Mink oil: Heavy penetration, good repellent. Will darken leather extremely so.Originally it did contain some mink oil. Probably not so much anymore.
Cremes such as Carnuba: Less penetrating, but effective. Generally will give a slight gloss when buffed, waxy finish, not long lasting.
Products like Feibings Snow-Proof: Waxy finish. Buff when dry. Very good repellent, but not long lasting.
In general, each product has it's use, and should be matched with the article you want to protect. E.G.- Boots - use mink oil. Lexol - natural colored leathers.

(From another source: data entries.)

/-- Stamp requests of a gate that have not been granted leave the queue. -/
def Dev.dropStamps (d : Dev) (k g0 : Nat) (missed : Bool) : Dev :=
  let mine := fun (r : Req) => match r.src with | .freq _ g => g == g0 | _ => false
  let n := ((d.cl k).queue.filter mine).length
  let d := d.modCl k fun c => { c with queue := c.queue.filter fun r => !mine r }
  (List.range n).foldl (fun d _ => if missed then d.stampMissed k g0 false else d.stampEnd k g0 id) d

/-- The estimator returns to IDLE from ARMED: no gate opens (R195). -/
def Dev.freqDisarm (d : Dev) (k : Nat) : Dev :=
  let d := match (d.fq k).gate with | none => d | some g => d.dropStamps k g.g0 false
  let d := d.modFq k fun f => { f with run := none, gate := none, pre := none }
  (d.modCl k fun c => { c with borrowed := none }).set (FREQ_STAT.STATE k) 0

/-- No further gate opens: what was asked for of the next gate is discarded (R195). -/
def Dev.freqNoMore (d : Dev) (k : Nat) : Dev :=
  let d := match (d.fq k).pre with | none => d | some g => d.dropStamps k g.g0 false
  d.modFq k fun f => { f with pre := none, run := f.run.map fun r => { r with cfg := r.cfg &&& ~~~ 0x200000 } }

/-- STOP ends continuous operation, or returns an ARMED estimator to IDLE (R195). -/
def Dev.freqStop (d : Dev) (k : Nat) : Dev :=
  let d := d.modFq k fun f => { f with stopCyc := some d.cycle }
  if d.freqState k = 1 then d.freqDisarm k else d.freqNoMore k

/-- ABORT ends the open gate at once: its result is posted 2,048 T0 later with ERR = ABORTED (R195). -/
def Dev.freqAbort (d : Dev) (k : Nat) : Dev :=
  let d := d.modFq k fun f => { f with stopCyc := some d.cycle }
  if d.freqState k = 1 then d.freqDisarm k
  else if d.freqState k = 2 then
    let d := d.freqNoMore k
    match (d.fq k).gate with
    | none => d
    | some g =>
      let d := d.modFq k fun f => { f with
        gate := none, closed := f.closed ++ [{ d.gateFlags k g with aborted := true, postT0 := d.epoch + 2048 }] }
      (d.dropStamps k g.g0 false).set (FREQ_STAT.STATE k) 3
  else d

/-- A write of FREQ_CTRL: ABORT before STOP before GO; a GO of the fabric cycle of a STOP or ABORT opens no gate
(R195). -/
def Dev.freqCtrlWrite (d : Dev) (ss k : Nat) (val : Word) : Dev :=
  d.cmdWrite ss (freqPage k) 0x120 val (wbit val 0 || wbit val 1 || wbit val 2) fun d =>
    if wbit val 2 then d.freqAbort k
    else if wbit val 1 then d.freqStop k
    else if (d.fq k).stopCyc == some d.cycle then d
    else d.freqGo ss k

/-- FREQ_GO (R192), held between an epoch's decision and E0 (R60, R196). -/
def execFreqGo (ss : Sess) (k : Clu) (val : Word) (s : State) : Result :=
  s.on fun d => if d.holdsStarts && wbit val 0 then d.holdStart (.freqGo ss k val) else d.freqCtrlWrite ss k val
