-- ==== Sys2Proof/Machine/LockGroup.lean ====
section
/-! DEFINITION. Lock groups (R48 to R54): the registers' checks, GO, STOP, SWITCH, start, and the events at a group's
start and switch consumers. -/

namespace Sys2Proof.Machine

/-- The time base page. -/
abbrev tbPage : Page := .dev 1

/-- A session's copy of TB_LG_STAT.ERR (R49). -/
abbrev lgErr (ss : Nat) : Fld := ⟨sessKey ss + TB_LG_STAT, 20, 4⟩

/-- The group that a session has selected (R49). -/
def Dev.lgSel (d : Dev) (ss : Nat) : Nat := d.get (TB_LG_SEL.GROUP ss)

/-- The members lie in more than one cluster (R50). -/
def LockGroup.cross (g : LockGroup) : Bool := (g.members.map fun L => L / 64).eraseDups.length ≥ 2

/-- Bits of a membership word: channels 32 × `w` to 32 × `w` + 31. -/
def LockGroup.word (g : LockGroup) (w : Nat) : Nat :=
  (List.range 32).foldl (fun v i => if g.members.contains (32 * w + i) then v + 2 ^ i else v) 0

/-- The result of a write that only the owner may make in IDLE (R49, R50). Where several checks fail, the owner's comes
before the state's, the state's before the holders', and the holders' before that of another group (DESIGN CHOICE, log
entry 70). -/
def Dev.lgMembersErr (d : Dev) (ss g w : Nat) (val : Word) : Nat :=
  let x := d.lg g
  let new := (List.range 32).filter fun i => val.getLsbD i && !x.members.contains (32 * w + i)
  if !d.isOwn ss x.owner then 1
  else if x.st != .idle then 2
  else if new.any fun i => !d.isOwn ss (d.lane (32 * w + i)).holder then 1
  else if new.any fun i => (d.groupOf (32 * w + i)).isSome then 4
  else 0

/-- LG_MEMBERS_WRITE: the membership bits of one word (R49, R50). -/
def Dev.lgMembers (d : Dev) (ss : Nat) (val : Word) : Dev :=
  d.hostWrite ss tbPage 0x184 [val] .any false fun d =>
    let g := d.lgSel ss
    let w := d.get (TB_LG_SEL.WORD ss)
    let err := d.lgMembersErr ss g w val
    let d := d.set (lgErr ss) err
    if err = 0 then
      let new := ((List.range 32).filter fun i => val.getLsbD i).map fun i => 32 * w + i
      let members := ordSort (fun a b => decide (a ≤ b)) (((d.lg g).members.filter fun L => L / 32 != w) ++ new)
      d.modLg g fun x => { x with members }
    else d

/-- LG_MEMBERS_WRITE (R49, R50). -/
def execLgMembersWrite (ss : Sess) (val : Word) (s : State) : Result := s.on fun d => d.lgMembers ss val

/-! ### GO (R50, R51, R133, R220) -/

/-- The lowest-numbered line that no session owns and no group holds (R220). -/
def Dev.freeLine (d : Dev) : Option Nat :=
  (List.range 64).find? fun l => (d.line l).own.owner.isNone && (d.line l).lg.isNone

/-- A member under a group GO: IDLE members prime, ended ones are armed without priming; a cluster that refuses starts
discards it with CMD_ERR (R133, R158). -/
def Dev.armMember (d : Dev) (m : Nat) : Dev :=
  if d.startsRefused (m / 64) then d.cmdErr m
  else
    let st := d.progState m
    if st = 3 || st = 4 || st = 5 then d
    else
      let d := if st = 0 then d.prime m else d
      d.set (PROG_STAT.STATE m) 3

/-- The group's start is fixed, in tq, for it and for its ARMED members. -/
def Dev.groupFix (d : Dev) (g t : Nat) : Dev :=
  let x := d.lg g
  x.members.foldl (fun d m => if d.progState m = 3 then d.fixStart m t else d)
    (d.setLg g { x with startAt := some t })

/-- GO of an IDLE group with members and, across clusters, a free line (R50, R51). -/
def Dev.groupGo (d : Dev) (g : Nat) : Dev :=
  let x := d.lg g
  let line := if x.cross then d.freeLine else none
  let d := match line with
    | none => d
    | some l => (d.modLine l fun y => { y with lg := some g }).set GL_FREE.FREE (d.get GL_FREE.FREE - 1)
  let x := { x with st := .armed, line, startAt := none, stopT0 := none, goCyc := d.ecyc, evCyc := none }
  let d := d.setLg g x
  let d := x.members.foldl Dev.armMember d
  let least := d.epoch + x.lat
  if x.startMode = 0 then
    let d := if x.startReg < least then d.modLg g fun y => { y with late := true, lateCyc := some d.cycle } else d
    d.groupFix g (tq (max x.startReg least))
  else if x.startMode = 2 then d.groupFix g (tq least)
  else d

/-! ### STOP (R54) -/

/-- STOP of an ARMED or RUNNING group with its origin now (R54). -/
def Dev.groupStopCmd (d : Dev) (g : Nat) : Dev :=
  let x := d.lg g
  let t := d.epoch + x.lat
  let same := x.goCyc == d.ecyc || x.evCyc == some d.ecyc
  let d := if x.st == .armed && same then d.setLg g { x with startAt := none } else d
  d.groupStop g (tq t) 0 none

/-! ### TB_LG_CTRL (R49, R50, R53) -/

/-- The command bits of a TB_LG_CTRL write. -/
def lgCmds (val : Word) : List Nat := [0, 1, 4, 5, 6].filter fun i => wbit val i

/-- The result of a TB_LG_CTRL write (R49, R50, R51, R53, R54). A write of several commands by a session that is not the
owner fails with LG_BUSY, not LG_OWNER (DESIGN CHOICE, log entry 70). -/
def Dev.lgCtrlErr (d : Dev) (ss g : Nat) (val : Word) : Nat :=
  let x := d.lg g
  let cmds := lgCmds val
  if cmds.length ≥ 2 then 2
  else if cmds == [0] then (match x.owner with | none => 0 | some o => if o = ss then 2 else 1)
  else if !d.isOwn ss x.owner then 1
  else if cmds == [1] then (if x.st == .idle then 0 else 2)
  else if cmds == [4] then
    (if x.st != .idle then 2 else if x.members.isEmpty then 5 else if x.cross && d.freeLine.isNone then 3 else 0)
  else if cmds == [5] then (if x.st == .idle then 2 else 0)
  else if cmds == [6] then (if x.st == .running then 0 else 2)
  else 0

/-- An accepted TB_LG_CTRL write: its fields, and its command. A GO in the fabric cycle of a STOP is stopped by it
(R54). -/
def Dev.lgCtrlDo (d : Dev) (ss g : Nat) (val : Word) : Dev :=
  let d := if wbit val 0 then d.modLg g fun x => { x with owner := some ss, attr := d.attrHeld ss } else d
  let d := d.modLg g fun x => { x with startMode := wfield val 2 2, ctx := wfield val 8 8 }
  let d := if wbit val 1 then (d.modLg g fun x => { x with owner := none, attr := 0, members := [] }).clearGcols g else d
  let d := if wbit val 4 then
      let stop := (d.lg g).stopCyc == some d.cycle
      let d := d.groupGo g
      if stop then d.groupStopCmd g else d
    else d
  let d := if wbit val 5 then d.groupStopCmd g else d
  if wbit val 6 then d.groupSwitch g (tq d.epoch) 2 (wfield val 8 8) else d

/-- A write of TB_LG_CTRL to group `g`. One that passes the checks with START_MODE 3 is discarded with a NOTE; ERR then
shows NONE, since no code of R49 stands for it (DESIGN CHOICE, log entry 70). The owner's STOP is remembered for its
fabric cycle (R54). -/
def Dev.lgCtrlAt (d : Dev) (ss g : Nat) (val : Word) : Dev :=
  d.hostWrite ss tbPage 0x188 [val] .any (!(lgCmds val).isEmpty) fun d =>
    let err := d.lgCtrlErr ss g val
    let d := d.set (lgErr ss) err
    let d := if lgCmds val == [5] && d.isOwn ss (d.lg g).owner then
        d.modLg g fun x => { x with stopCyc := some d.cycle } else d
    if err != 0 then d
    else if wfield val 2 2 = 3 then d.discard ss tbPage 0x188
    else d.lgCtrlDo ss g val

/-- A write of TB_LG_CTRL, which addresses the group that the session has selected (R49). -/
def Dev.lgCtrlWrite (d : Dev) (ss : Nat) (val : Word) : Dev := d.lgCtrlAt ss (d.lgSel ss) val

/-- LG_CLAIM (R49). -/
def execLgClaim (ss : Sess) (val : Word) (s : State) : Result :=
  s.on fun d => if d.holdsStarts && wbit val 4 then d.holdStart (.lgGo ss val) else d.lgCtrlWrite ss val
/-- LG_RELEASE (R50). -/
def execLgRelease (ss : Sess) (val : Word) (s : State) : Result :=
  s.on fun d => if d.holdsStarts && wbit val 4 then d.holdStart (.lgGo ss val) else d.lgCtrlWrite ss val
/-- LG_GO (R50, R51, R60). -/
def execLgGo (ss : Sess) (val : Word) (s : State) : Result :=
  s.on fun d => if d.holdsStarts && wbit val 4 then d.holdStart (.lgGo ss val) else d.lgCtrlWrite ss val
/-- LG_STOP (R54). -/
def execLgStop (ss : Sess) (val : Word) (s : State) : Result :=
  s.on fun d => if d.holdsStarts && wbit val 4 then d.holdStart (.lgGo ss val) else d.lgCtrlWrite ss val
/-- LG_SWITCH (R53). -/
def execLgSwitch (ss : Sess) (val : Word) (s : State) : Result :=
  s.on fun d => if d.holdsStarts && wbit val 4 then d.holdStart (.lgGo ss val) else d.lgCtrlWrite ss val

/-- A write of TB_LG_STAT: W1C of LATE and SKIP by the owner; LATE set in the same fabric cycle stays (R49, R20). -/
def Dev.lgStatWrite (d : Dev) (ss : Nat) (val : Word) : Dev :=
  d.hostWrite ss tbPage 0x18C [val] .any false fun d =>
    let g := d.lgSel ss
    let clears := wbit val 9 || wfield val 24 8 != 0
    if clears && !d.isOwn ss (d.lg g).owner then d.set (lgErr ss) 1
    else (d.set (lgErr ss) 0).modLg g fun x => { x with
      late := x.late && (!wbit val 9 || x.lateCyc == some d.cycle), skip := if wfield val 24 8 = 0 then x.skip else 0 }

/-- A write of TB_LG_START: each word succeeds only for the owner; the low word is held, the high word completes the value
(R10, R49). -/
def Dev.lgStartWrite (d : Dev) (ss : Nat) (high : Bool) (val : Word) : Dev :=
  d.hostWrite ss tbPage (if high then 0x194 else 0x190) [val] .any false fun d =>
    let key := sessKey ss + TB_LG_START
    let g := d.lgSel ss
    if !d.isOwn ss (d.lg g).owner then d.set (lgErr ss) 1
    else if !high then { d.set (lgErr ss) 0 with hold := tput (fun _ => 0) d.hold key val }
    else
      (d.set (lgErr ss) 0).modLg g fun x => { x with
        startReg := (tget (fun _ => 0) d.hold key).toNat + 0x100000000 * val.toNat }

/-- What a session reads in TB_LG_STAT (R49). -/
def Dev.lgStat (d : Dev) (ss : Nat) : Word :=
  let x := d.lg (d.lgSel ss)
  let st := match x.st with | .idle => 0 | .armed => 1 | .running => 2
  BitVec.ofNat 32 (x.owner.getD 0 + 64 * b2n x.owner.isSome + 128 * st + 512 * b2n x.late + 1024 * b2n (x.cross || x.line.isSome)
    + 2048 * b2n x.line.isSome + 4096 * x.line.getD 0 + 0x40000 * x.attr + 0x100000 * d.get (lgErr ss)
    + 0x1000000 * x.skip)

/-! ### Start and switch (R51 to R53) -/

/-- At the start T0 an ARMED group runs, and every ARMED member begins its program (R52). -/
def Dev.groupStart (d : Dev) (g : Nat) : Dev :=
  let x := d.lg g
  match x.startAt with
  | none => d
  | some t =>
    if x.st != .armed || x.stopT0.isSome || decide (tq (d.epoch + 1) ≤ t) then d
    else
      let d := d.setLg g { x with st := .running }
      (x.members.foldl (fun d m => if d.progState m = 3 then d.begin m t else d) d).groupCheck g

/-- LG_START (R52). -/
def execLgStart (g : Grp) (s : State) : Result := s.on fun d => d.groupStart g

/-- The least latency from an event's origin: L, or 48 T0 for a global event (R51, R211). -/
def groupLatency (x : LockGroup) (e : Event) : Nat := if e.glob then max x.lat 48 else x.lat

/-- An event at a group's start consumer: it fixes the start of an ARMED ON_EVENT group, unless a STOP is in wait; a
RUNNING group's consumer is busy (R51, R52, R54). Answers whether it was dropped as busy. -/
def Dev.groupStartEvent (d : Dev) (g : Nat) (e : Event) : Bool × Dev :=
  let x := d.lg g
  if x.st == .running || (x.st == .armed && x.startMode == 1 && x.startAt.isSome) then (true, d)
  else if x.st == .armed && x.startMode == 1 && x.stopT0.isNone then
    let late := e.glob && decide (x.lat < 48)
    let d := d.setLg g { x with
      evCyc := some e.arrive, late := x.late || late, lateCyc := if late then some d.cycle else x.lateCyc }
    (false, d.groupFix g (e.origin + tq (groupLatency x e)))
  else (false, d)

/-- An event at a group's switch consumer requests a switch of a RUNNING group to TB_LG_CTRL.CTX (R53). -/
def Dev.groupSwitchEvent (d : Dev) (g : Nat) (e : Event) : Dev :=
  let x := d.lg g
  if x.st != .running then d
  else
    let late := e.glob && decide (x.lat < 48)
    let d := if late then d.setLg g { x with late := true, lateCyc := some d.cycle } else d
    d.groupSwitch g (e.origin + tq (groupLatency x e) - tq x.lat) 1 x.ctx

end Sys2Proof.Machine
end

Biggest rule: DO NOT OVER APPLY. Soaking in oils will eventually cause the leather to deteriorate, and is especially harsh on stitching. Applying very very light coatings is much more effective. ESPECIALLY do not overapply to fitted or molded holsters. The idea is that we shape the holsters to fit individual guns, and the leather will maintain it's shape for a good while, but too much oil will soften and make the holster less retentive, and could become dangerous.
There are lots of different finishes to apply over the leathers. They vary from acrylic to petroleum distillates. Some are semi gloss (Atom Wax, Resolene), some highly shiny (Clear Lac, Neat-Lac). You can actually use Mop and Glo, mixed with water to 50-50, for a good protective top coat.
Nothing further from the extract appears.